Exercise details: Read through the material below and find each line that has the word "Bool"; copy it.
** Opening Material shown block **
-- ==== Sys2Proof/Laws/Memory.lean ====
section
/-! SUPPORT. A memory keeps its canonical form when bytes are written, and reads back what was written last. -/

namespace Sys2Proof.Machine

/-- The canonical form without recursion over two cells at once. -/
theorem memWf_cons (a : Nat) (b : Byte) (r : List Host.Cell) :
    memWf ((a, b) :: r) = true ↔ b ≠ 0 ∧ (∀ p ∈ r, a < p.1) ∧ memWf r = true := by
  induction r generalizing a b with
  | nil => simp [memWf]
  | cons q r ih =>
    obtain ⟨c, x⟩ := q
    rw [memWf, Bool.and_eq_true, Bool.and_eq_true, ih]
    simp only [bne_iff_ne, ne_eq, decide_eq_true_eq, List.mem_cons, forall_eq_or_imp]
    constructor
    · rintro ⟨⟨h1, h2⟩, h3, h4, h5⟩
      exact ⟨h1, ⟨h2, fun p hp => Nat.lt_trans h2 (h4 p hp)⟩, h3, h4, h5⟩
    · rintro ⟨h1, ⟨h2, -⟩, h3, h4, h5⟩
      exact ⟨⟨h1, h2⟩, h3, h4, h5⟩

theorem memWf_filter (f : Host.Cell → Bool) {l : List Host.Cell} (h : memWf l = true) : memWf (l.filter f) = true := by
  induction l with
  | nil => rfl
  | cons p r ih =>
    obtain ⟨a, b⟩ := p
    obtain ⟨h1, h2, h3⟩ := (memWf_cons a b r).1 h
    rw [List.filter_cons]
    split
    · exact (memWf_cons _ _ _).2 ⟨h1, fun p hp => h2 p (List.mem_of_mem_filter hp), ih h3⟩
    · exact ih h3

theorem memWf_append {l r : List Host.Cell} (hl : memWf l = true) (hr : memWf r = true)
    (h : ∀ p ∈ l, ∀ q ∈ r, p.1 < q.1) : memWf (l ++ r) = true := by
  induction l with
  | nil => exact hr
  | cons p l ih =>
    obtain ⟨a, b⟩ := p
    obtain ⟨h1, h2, h3⟩ := (memWf_cons a b l).1 hl
    refine (memWf_cons _ _ _).2 ⟨h1, fun q hq => ?_, ih h3 fun p hp => h p (List.mem_cons_of_mem _ hp)⟩
    rcases List.mem_append.1 hq with hq | hq
    · exact h2 q hq
    · exact h (a, b) (List.mem_cons_self) q hq

theorem memRun_bounds (a : Nat) (bytes : List Byte) : ∀ p ∈ memRun a bytes, a ≤ p.1 ∧ p.1 < a + bytes.length := by
  induction bytes generalizing a with
  | nil => simp [memRun]
  | cons b r ih =>
    intro p hp
    rw [memRun] at hp
    split at hp
    · have := ih (a + 1) p hp
      simp only [List.length_cons]; omega
    · rcases List.mem_cons.1 hp with rfl | hp
      · simp
      · have := ih (a + 1) p hp
        simp only [List.length_cons]; omega

theorem memWf_memRun (a : Nat) (bytes : List Byte) : memWf (memRun a bytes) = true := by
  induction bytes generalizing a with
  | nil => rfl
  | cons b r ih =>
    rw [memRun]
    split
    · exact ih (a + 1)
    · next h => exact (memWf_cons _ _ _).2 ⟨h, fun p hp => by have := memRun_bounds _ _ p hp; omega, ih (a + 1)⟩

/-- Every write keeps the canonical form. -/
theorem memWf_memWrite {mem : List Host.Cell} (h : memWf mem = true) (a : Nat) (bytes : List Byte) :
    memWf (memWrite mem a bytes) = true := by
  refine memWf_append (memWf_append (memWf_filter _ h) (memWf_memRun _ _) ?_) (memWf_filter _ h) ?_
  · intro p hp q hq
    have hp := (List.mem_filter.1 hp).2
    have hq := memRun_bounds _ _ q hq
    simp only [decide_eq_true_eq] at hp; omega
  · intro p hp q hq
    have hq := (List.mem_filter.1 hq).2
    simp only [decide_eq_true_eq] at hq
    rcases List.mem_append.1 hp with hp | hp
    · have hp := (List.mem_filter.1 hp).2
      simp only [decide_eq_true_eq] at hp; omega
    · have hp := memRun_bounds _ _ p hp
      omega

theorem memByte_append (l r : List Host.Cell) (a : Nat) :
    memByte (l ++ r) a = if l.any (fun p => p.1 == a) then memByte l a else memByte r a := by
  induction l with
  | nil => simp
  | cons p l ih =>
    obtain ⟨j, x⟩ := p
    by_cases h : j = a <;> simp [memByte, h, ih]

theorem memByte_filter (f : Nat → Bool) (l : List Host.Cell) (a : Nat) :
    memByte (l.filter fun p => f p.1) a = if f a then memByte l a else 0 := by
  induction l with
  | nil => simp [memByte]
  | cons p l ih =>
    obtain ⟨j, x⟩ := p
    by_cases h : j = a
    · subst h
      by_cases g : f j <;> simp_all [memByte]
    · by_cases g : f j <;> simp [memByte, g, h, ih]

theorem memByte_of_not_any (l : List Host.Cell) (a : Nat) (h : (l.any fun p => p.1 == a) = false) : memByte l a = 0 := by
  induction l with
  | nil => rfl
  | cons p l ih =>
    obtain ⟨j, x⟩ := p
    simp only [List.any_cons, Bool.or_eq_false_iff, beq_eq_false_iff_ne] at h
    simp [memByte, h.1, ih h.2]

theorem memByte_memRun (a : Nat) (bytes : List Byte) (x : Nat) :
    memByte (memRun a bytes) x = if a ≤ x then bytes.getD (x - a) 0 else 0 := by
  induction bytes generalizing a with
  | nil => simp [memRun, memByte]
  | cons b r ih =>
    rw [memRun]
    rcases Nat.lt_trichotomy x a with h | h | h
    · have h1 : ¬ a ≤ x := by omega
      have h2 : ¬ a + 1 ≤ x := by omega
      have h3 : a ≠ x := by omega
      split <;> simp [memByte, ih, h2, h3]
    · subst h
      split <;> simp_all [memByte]
    · have h1 : a ≤ x := by omega
      have h2 : a + 1 ≤ x := by omega
      have h3 : a ≠ x := by omega
      obtain ⟨d, rfl⟩ := Nat.exists_eq_add_of_lt h
      have e1 : a + d + 1 - a = d + 1 := by omega
      have e2 : a + d + 1 - (a + 1) = d := by omega
      split <;> simp [memByte, ih, h2, h3, e1, e2]

/-- A byte reads as it was written last. -/
theorem memByte_memWrite (mem : List Host.Cell) (a : Nat) (bytes : List Byte) (x : Nat) :
    memByte (memWrite mem a bytes) x =
      if a ≤ x ∧ x < a + bytes.length then bytes.getD (x - a) 0 else memByte mem x := by
  rw [memWrite, memByte_append, memByte_append]
  have lo := memByte_filter (fun j => decide (j < a)) mem x
  have hi := memByte_filter (fun j => decide (a + bytes.length ≤ j)) mem x
  have run := memByte_memRun a bytes x
  have mLo : ((mem.filter fun p => decide (p.1 < a)).any fun p => p.1 == x) = true → x < a := by
    intro h
    obtain ⟨p, hp, e⟩ := List.any_eq_true.1 h
    have := (List.mem_filter.1 hp).2
    simp only [decide_eq_true_eq, beq_iff_eq] at this e; omega
  have mRun : ((memRun a bytes).any fun p => p.1 == x) = true → a ≤ x ∧ x < a + bytes.length := by
    intro h
    obtain ⟨p, hp, e⟩ := List.any_eq_true.1 h
    have := memRun_bounds _ _ p hp
    simp only [beq_iff_eq] at e; omega
  rcases Nat.lt_trichotomy x a with h | h | h
  · have nr : ((memRun a bytes).any fun p => p.1 == x) = false := by
      by_contra hh; have := mRun (by simpa using hh); omega
    have e : ¬ (a ≤ x ∧ x < a + bytes.length) := by omega
    rw [List.any_append, nr, Bool.or_false, if_neg e]
    by_cases g : ((mem.filter fun p => decide (p.1 < a)).any fun p => p.1 == x) = true
    · rw [if_pos g, if_pos g, lo]; simp [h]
    · have g' : ((mem.filter fun p => decide (p.1 < a)).any fun p => p.1 == x) = false := Bool.eq_false_iff.2 g
      rw [if_neg g, hi]
      have : memByte (mem.filter fun p => decide (p.1 < a)) x = 0 := memByte_of_not_any _ _ g'
      rw [lo] at this
      simp only [h, decide_true, if_true] at this
      rw [this]
      simp
  all_goals
    have nl : ((mem.filter fun p => decide (p.1 < a)).any fun p => p.1 == x) = false := by
      by_contra hh; have := mLo (by simpa using hh); omega
    rw [List.any_append, nl, Bool.false_or]
    simp only [Bool.false_eq_true, if_false]
    by_cases g : x < a + bytes.length
    · have e : a ≤ x ∧ x < a + bytes.length := by omega
      rw [if_pos e]
      have hz : memByte (mem.filter fun p => decide (a + bytes.length ≤ p.1)) x = 0 := by rw [hi]; simp; omega
      have ha : a ≤ x := e.1
      by_cases q : ((memRun a bytes).any fun p => p.1 == x) = true
      · rw [if_pos q, run]; simp [ha]
      · have q' : ((memRun a bytes).any fun p => p.1 == x) = false := Bool.eq_false_iff.2 q
        rw [if_neg q, hz]
        have := memByte_of_not_any _ _ q'
        rw [run] at this
        simp only [ha, if_true] at this
        exact this.symm
    · have e : ¬ (a ≤ x ∧ x < a + bytes.length) := by omega
      rw [if_neg e]
      have q : ((memRun a bytes).any fun p => p.1 == x) = false := by
        by_contra hh; have := mRun (by simpa using hh); omega
      rw [q]
      simp only [Bool.false_eq_true, if_false]
      rw [hi]
      have : a + bytes.length ≤ x := by omega
      simp [this]

/-- A byte of a segment that holds it. -/
theorem memByte_segment (mem : List Host.Cell) (a n i : Nat) (h : i < n) :
    memByte (mem.filter fun p => a ≤ p.1 && p.1 < a + n) (a + i) = memByte mem (a + i) := by
  induction mem with
  | nil => rfl
  | cons p r ih =>
    obtain ⟨j, x⟩ := p
    by_cases e : j = a + i
    · subst e; simp [memByte, h]
    · simp only [List.filter_cons, memByte, if_neg e, ← ih]
      split
      · simp [memByte, e]
      · rfl

/-- A run of bytes, byte by byte. -/
theorem memBytes_eq (mem : List Host.Cell) (a n : Nat) :
    memBytes mem a n = (List.range n).map fun i => memByte mem (a + i) := by
  simp only [memBytes]
  apply List.map_congr_left
  intro i hi
  exact memByte_segment mem a n i (by simpa using hi)

end Sys2Proof.Machine
end

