-- ==== Sys2Proof/Laws/Operands.lean ====
section
/-! SUPPORT. What a syllable of a ready strand sees: its operands, its declarations, and its checks. -/

namespace Sys2Proof.Machine

variable {s : State} {m u k : Nat} {i : Instr}

@[simp] theorem sees_s : (s.sees m u k i).s = s := rfl
@[simp] theorem sees_i : (s.sees m u k i).i = i := rfl
@[simp] theorem sees_b : (s.sees m u k i).b = s.nextBundle m u k := rfl
@[simp] theorem sees_cell : (s.sees m u k i).cell = s.cell m u := rfl
@[simp] theorem sees_st : (s.sees m u k i).st = s.strand m u k := rfl
@[simp] theorem sees_rcd : (s.sees m u k i).rcd = (s.cell m u).record (s.strand m u k).entry := rfl
@[simp] theorem sees_rs (r : BitVec 6) : (s.sees m u k i).rs r = s.rs m u k r := rfl
@[simp] theorem sees_rq (n : Nat) : (s.sees m u k i).rq n = s.rq m u k n := rfl
@[simp] theorem sees_rv (r : BitVec 6) : (s.sees m u k i).rv r = s.rv m u k r := rfl
@[simp] theorem sees_rh (n : Nat) : (s.sees m u k i).rh n = s.rh m u k n := rfl
@[simp] theorem sees_ps (r : BitVec 6) : (s.sees m u k i).ps r = s.ps m u k r := rfl
@[simp] theorem sees_spire : (s.sees m u k i).spire = (s.cell m u).spire := rfl
@[simp] theorem nextBundle_m : (s.nextBundle m u k).m = m := rfl
@[simp] theorem nextBundle_u : (s.nextBundle m u k).u = u := rfl
@[simp] theorem nextBundle_k : (s.nextBundle m u k).k = k := rfl
@[simp] theorem nextBundle_pc : (s.nextBundle m u k).pc = (s.strand m u k).pc := rfl

theorem sees_landing (r : Reg) (x : Val) (lat : Nat) : (s.sees m u k i).landing r x lat = s.result m u k r x lat := rfl

/-- A well-formed syllable that a Spire core may execute passes the field checks. -/
theorem illegal_nil (h : i.wellFormed = true) : (s.sees m u k i).illegal true = [] := by
  simp [View.illegal, View.illegalIf, h]

theorem illegal_cell (h : i.wellFormed = true) (hc : (s.cell m u).spire = false) :
    (s.sees m u k i).illegal false = [] := by
  simp [View.illegal, View.illegalIf, h, hc]

theorem declChecks_nil {α : Type} {f : α → Nat} {limit : Nat} {ns : List α} (h : ∀ n ∈ ns, f n ≤ limit) :
    (ns.flatMap fun n => declCheck limit (f n)) = [] := by
  simp only [List.flatMap_eq_nil_iff, declCheck]
  exact fun n hn => if_neg (Nat.not_lt.2 (h n hn))

theorem declS_nil {rs : List (BitVec 6)} (h : s.DeclaresS m u k rs) : (s.sees m u k i).declS rs = [] := by
  rcases h with h | h
  · simp [View.declS, h]
  · have g : (rs.flatMap fun r => declCheck (s.desc m u k).smax r.toNat) = [] := declChecks_nil h
    simp only [View.declS, sees_spire, sees_rcd]
    exact (ite_eq_left_iff.2 fun _ => g)

theorem declV_nil {rs : List (BitVec 6)} (h : s.DeclaresV m u k rs) : (s.sees m u k i).declV rs = [] := by
  rcases h with h | h
  · simp [View.declV, h]
  · have g : (rs.flatMap fun r => declCheck (s.desc m u k).vmax r.toNat) = [] := declChecks_nil h
    simp only [View.declV, sees_spire, sees_rcd]
    exact (ite_eq_left_iff.2 fun _ => g)

theorem declQ_nil {ns : List Nat} (h : s.DeclaresQ m u k ns) : (s.sees m u k i).declQ ns = [] := by
  rcases h with h | h
  · simp [View.declQ, h]
  · have g : (ns.flatMap fun r => declCheck (s.desc m u k).qmax r) = [] := declChecks_nil h
    simp only [View.declQ, sees_spire, sees_rcd]
    exact (ite_eq_left_iff.2 fun _ => g)

theorem declH_nil {ns : List Nat} (h : s.DeclaresH m u k ns) : (s.sees m u k i).declH ns = [] := by
  rcases h with h | h
  · simp [View.declH, h]
  · have g : (ns.flatMap fun r => declCheck (s.desc m u k).hmax r) = [] := declChecks_nil h
    simp only [View.declH, sees_spire, sees_rcd]
    exact (ite_eq_left_iff.2 fun _ => g)

theorem State.DeclaresS.mono {rs rs' : List (BitVec 6)} (h : s.DeclaresS m u k rs) (hs : ∀ r ∈ rs', r ∈ rs) :
    s.DeclaresS m u k rs' := h.imp id fun g r hr => g r (hs r hr)

/-- A syllable of class S with a scalar destination issues, and its result is in flight. -/
theorem sylToS_issues {d : BitVec 6} {srcs : List (BitVec 6)} {val : Word} {lat : Nat}
    (h : s.Ready m u k srcs [d]) (hi : i.wellFormed = true) :
    (sylToS (s.sees m u k i) d srcs [] val lat).Issues (s.strand m u k) where
  static := by
    simp [sylToS, View.syl, illegal_nil hi, View.declQ]
    exact declS_nil h.declared
  dyn := rfl
  pend := fun p hp => h.settled.pend p hp
  notes := fun d hd => h.settled.notes d hd
  loop := .inl rfl
  free := rfl
  room := by rw [landCount_lands [_] rfl]; exact h.room

/-- What `exec` of `i` is. -/
theorem sends_of_lands {f : View → Syl} (ls : List Landing) (ho : s.Opened m u k) (he : exec i s = runSyl s i true f)
    (h : (f (s.sees m u k i)).Issues (s.strand m u k)) (hl : (f (s.sees m u k i)).effects = ls.map .land) :
    s.Sends m u k i ls := by
  rw [State.Sends, he]
  exact runSyl_lands ls ho h hl

/-- A syllable that makes one result and passes its checks, in a strand that is ready for it. -/
theorem gives_of_syl {f : View → Syl} {reads names : List (BitVec 6)} {r : Reg} {val : Val} {lat : Nat}
    (h : s.Ready m u k reads names) (he : exec i s = runSyl s i true f)
    (static : (f (s.sees m u k i)).static = []) (dyn : (f (s.sees m u k i)).dyn = [])
    (hr : (f (s.sees m u k i)).reads = reads.map (s.ps m u k))
    (hn : ∀ p ∈ (f (s.sees m u k i)).names, p ∈ names.map (s.ps m u k))
    (loop : (f (s.sees m u k i)).loop = .none) (free : (f (s.sees m u k i)).blocked = false)
    (hf : (f (s.sees m u k i)).effects = [.land (s.result m u k r val lat)])
    (image : (f (s.sees m u k i)).image = none := by rfl) : s.Gives m u k i r val lat :=
  sends_of_lands [_] h.opened he
    { static := static
      dyn := dyn
      image := image
      pend := fun p hp => ⟨hr ▸ (h.settled.pend p hp).1, fun e => (h.settled.pend p hp).2 (hn _ e)⟩
      notes := fun d hd => hr ▸ h.settled.notes d hd
      loop := .inl loop
      free := free
      room := by rw [landCount_lands [_] hf]; exact h.room } hf

theorem givesS_of_sylToS {d : BitVec 6} {srcs : List (BitVec 6)} {val : Word} {lat : Nat} {f : View → Syl}
    (h : s.Ready m u k srcs [d]) (he : exec i s = runSyl s i true f) (hi : i.wellFormed = true)
    (hf : f (s.sees m u k i) = sylToS (s.sees m u k i) d srcs [] val lat) : s.GivesS m u k i d val lat :=
  sends_of_lands _ h.opened he (hf ▸ sylToS_issues h hi) (by rw [hf]; rfl)

/-! ### The checks of engine ranges and handles -/

theorem firstTrap_eq_nil {ts : List TrapReq} : firstTrap ts = [] ↔ ts = [] := by
  cases ts <;> simp [firstTrap]

theorem engineRange_eq_nil {v : View} {off n : Nat} {write wld : Bool} :
    v.engineRange off n write wld = [] ↔
      v.engineRegionAt off n write wld (BitVec.ofNat 32 off) = [] ∧ v.engineRaceAt off n (BitVec.ofNat 32 off) = [] := by
  unfold View.engineRange View.engineRangeAt
  rw [← firstTrap, firstTrap_eq_nil, List.append_eq_nil_iff]

/-- A range that must be aligned passes its checks where it passes those of any range and is aligned. -/
theorem engineAligned_eq_nil {v : View} {off n align : Nat} {write wld : Bool} :
    v.engineAligned off n align write wld = [] ↔ v.engineRange off n write wld = [] ∧ off % align = 0 := by
  rw [engineRange_eq_nil]
  unfold View.engineAligned
  rw [firstTrap_eq_nil]
  by_cases h : off % align = 0 <;> simp [h]

theorem handleValid_eq_nil {v : View} {hn : Nat} : v.handleValid hn = [] ↔ (v.rh hn).valid = true := by
  unfold View.handleValid; split <;> simp_all

end Sys2Proof.Machine
end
** Closing Material shown block **
Written response:
    rw [memWf, Bool.and_eq_true, Bool.and_eq_true, ih]
theorem memWf_filter (f : Host.Cell → Bool) {l : List Host.Cell} (h : memWf l = true) : memWf (l.filter f) = true := by
theorem memByte_filter (f : Nat → Bool) (l : List Host.Cell) (a : Nat) :
    simp only [List.any_cons, Bool.or_eq_false_iff, beq_eq_false_iff_ne] at h
    rw [List.any_append, nr, Bool.or_false, if_neg e]
    · have g' : ((mem.filter fun p => decide (p.1 < a)).any fun p => p.1 == x) = false := Bool.eq_false_iff.2 g
    rw [List.any_append, nl, Bool.false_or]
    simp only [Bool.false_eq_true, if_false]
      · have q' : ((memRun a bytes).any fun p => p.1 == x) = false := Bool.eq_false_iff.2 q
      simp only [Bool.false_eq_true, if_false]
theorem engineRange_eq_nil {v : View} {off n : Nat} {write wld : Bool} :
theorem engineAligned_eq_nil {v : View} {off n align : Nat} {write wld : Bool} :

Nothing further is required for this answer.